Pursuant to the agreements entered into today with the Company, BNP Paribas S.A., in its capacity as offeror (the “Offeror”), will launch a cash tender offer addressed to the holders of the notes representing the 2021 Issuance (the “Existing Notes”), up to a nominal amount to be determined by the Offeror at its own discretion by reference to the aggregate principal amount of the Existing Notes tendered for purchase pursuant to the tender offer, which in any event shall not be higher than €200,000,000 (the “Tender Offer”).
The Tender Offer, which terms and conditions are set forth in the tender offer memorandum dated 24 May 2017 (the “Tender Offer Memorandum”), is, inter alia, subject to (i) the pricing of the New Notes, (ii) the signing of a subscription agreement relating to the New Notes (the “Subscription Agreement”) and (iii) such Subscription Agreement remaining in full force and effect as at the settlement date for the Tender Offer.
The Offeror is not under any obligation to accept for purchase any Existing Notes tendered pursuant to the Tender Offer. The acceptance for purchase by the Offeror of the Existing Notes is at the sole discretion of the Offeror and tenders may be rejected by the Offeror for any reason.

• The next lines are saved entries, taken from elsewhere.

theorem State.modQuad_self (f : Quad → Quad) : (s.modQuad q f).quads[quadId q] = f s.quads[quadId q] := by
  simp [State.modQuad]

/-- A buffered word that stands in force at its boundary changes words and events alone (R614). -/
theorem applyReg_words {off : Nat} (hlo : 0x10000 ≤ off) (hhi : off < 0x30000) :
    (applyReg s off).offBand = s.offBand ∧ (applyReg s off).quads = s.quads := by
  unfold applyReg
  split
  · exact ⟨rfl, rfl⟩
  · dsimp only
    rw [afterApply_of_unit _ hlo hhi]
    split <;> exact ⟨rfl, rfl⟩

variable {q}

theorem quadBoundary_words (hq : q < 4) : (quadBoundary s q).offBand = s.offBand ∧ (quadBoundary s q).quads = s.quads := by
  have hlo : 0x10000 ≤ Reg.sbCtl.at q := by simp only [RegDef.at, Reg.sbCtl]; omega
  have hhi : Reg.sbCtl.at q < 0x30000 := by simp only [RegDef.at, Reg.sbCtl]; omega
  unfold quadBoundary
  split
  · exact applyReg_words s hlo hhi
  · exact ⟨rfl, rfl⟩

theorem sbNext_offBand (hq : q < 4) : (sbNext s q).offBand = s.offBand := by
  have hbound := (quadBoundary_words s hq).1
  unfold sbNext
  extract_lets b u
  clear_value u
  cases u.cur <;> cases sbFirst u.wait <;> exact hbound

theorem sbQueue_offBand (hq : q < 4) (x : SbTxn) : (sbQueue s q x).offBand = s.offBand := sbNext_offBand _ hq

/-! ### No transaction is lost (R343) -/

/-- A quad that takes up its next transaction keeps all it has. -/
theorem mem_txns_sbNext (hq : q < 4) {x : SbTxn} (hx : x ∈ s.txns q) : x ∈ (sbNext s q).txns q := by
  have hbound := (quadBoundary_words s hq).2
  unfold sbNext
  extract_lets b u
  have hu : x ∈ u.cur.toList ++ u.wait := by
    simpa only [State.txns, u, b, hbound] using hx
  have hkept : b.txns q = u.cur.toList ++ u.wait := rfl
  cases hcur : u.cur with
  | some y => simpa [hkept] using hu
  | none =>
    cases hfirst : sbFirst u.wait with
    | none => simpa [hkept] using hu
    | some y =>
      rw [hcur, Option.toList_none, List.nil_append] at hu
      unfold State.txns
      rw [State.modQuad_self]
      by_cases hxy : x = y
      · simp [hxy]
      · exact List.mem_append_right _ ((List.mem_erase_of_ne hxy).2 hu)

theorem mem_txns_sbQueue (hq : q < 4) (y : SbTxn) {x : SbTxn} (hx : x = y ∨ x ∈ s.txns q) : x ∈ (sbQueue s q y).txns q := by
  refine mem_txns_sbNext _ hq ?_
  unfold State.txns at hx ⊢
  rw [State.modQuad_self]
  rcases hx with rfl | hx
  · simp
  · rcases List.mem_append.1 hx with h | h
    · exact List.mem_append_left _ h
    · exact List.mem_append_right _ (List.mem_append_left _ h)

end

/-! ### A poll of the sensors (R275) -/

/-- A read of a sensor, by its channel, slot and device. -/
def isPoll (c d dev : Nat) (x : SbTxn) : Bool := x.who == .temp && x.slot == slotCode c d && x.dev == dev

/-- One sensor in a poll: its read joins the quad, unless one is there. -/
def pollSensor (s : State) (c d dev : Nat) : State :=
  if sbOpen s c (isPoll c d dev) then s
  else sbQueue s (c / 4) { who := .temp, ch := c, slot := slotCode c d, dev := dev, write := false, len := 2, offset := 0x31 }

theorem opTempPoll_eq {s : State} {c : Nat} (hm : s.mode ≠ .reset) (hp : s.fld Fld.chTempPoll c ≠ 0) : opTempPoll s c =
    ([0, 1].filter (present s c)).foldl (fun s d => (sensorsOf s c d).foldl (fun s dev => pollSensor s c d dev) s) s := by
  unfold opTempPoll
  rw [if_neg (by simp [hm, hp])]
  rfl

theorem opTempPoll_off {s : State} {c : Nat} (hp : s.fld Fld.chTempPoll c = 0) : opTempPoll s c = s :=
  if_pos (by simp [hp])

If the Offeror decides to accept valid tenders of Existing Notes pursuant to the Tender Offer, the total amount (rounded to the nearest €0.01, with €0.005 rounded upwards) that, on the settlement date, will be paid by the Offeror to each noteholder whose Existing Notes have been accepted for purchase is equal to the sum of:
- the product of (i) the aggregate principal amount of the Existing Notes accepted for purchase from such noteholder pursuant to the Tender Offer and (ii) the purchase price to be determined in the manner described in the Tender Offer Memorandum by reference to the purchase yield (showed in the table below); and
- the interests accrued on the relevant Existing Notes, from (and including) the preceding interest payment date to (but excluding) the settlement date for the Tender Offer.
If the aggregate principal amount of the Existing Notes validly tendered for purchase pursuant to the Tender Offer is greater than the amount of Existing Notes that the Offeror intends to purchase, the Offeror will accept the relevant tenders on a pro rata basis, as set out in the Tender Offer Memorandum.
The table below sets forth the terms and conditions of the Tender Offer.
Notes |
ISIN |
Outstanding Principal Amount |
Interpolated Reference Rate |
Purchase Spread |
Purchase Yield |
Amount subject to the Offer / Maximum Acceptance Amount |
€600,000,000 3.250 per cent. Notes due 20 February 2021 |
XS1004236185 |
€600,000,000 |
Interpolated Mid- Swap Rate |
+20 bps |
The sum of the Interpolated Mid-Swap Rate and the Purchase Spread |
Subject as set out herein, a maximum aggregate principal amount of up to €200,000,000 such amount being subject to the right of the Offeror to decrease it. |
The Tender Offer, which starts today, will expire on 31 May 2017, subject to the right of the Offeror to extend, re-open, amend and/or terminate the offer. The settlement date for the Tender Offer is expected to fall on 6 June 2017.
Further information on the terms and conditions of the Tender Offer are set out in the Tender Offer Memorandum.
This notice does not constitute an invitation to participate in the Tender Offer in any jurisdiction in which, or to any person to whom or from whom, it is unlawful to make such invitation or for there to be such participation under applicable securities laws and regulations. The distribution of this notice or the Tender Offer Memorandum in certain jurisdictions may be restricted by law and regulations. Persons into whose possession this notice comes are required to inform themselves about, and to observe, any such restrictions.
Specific restrictions are included in the Tender Offer Memorandum.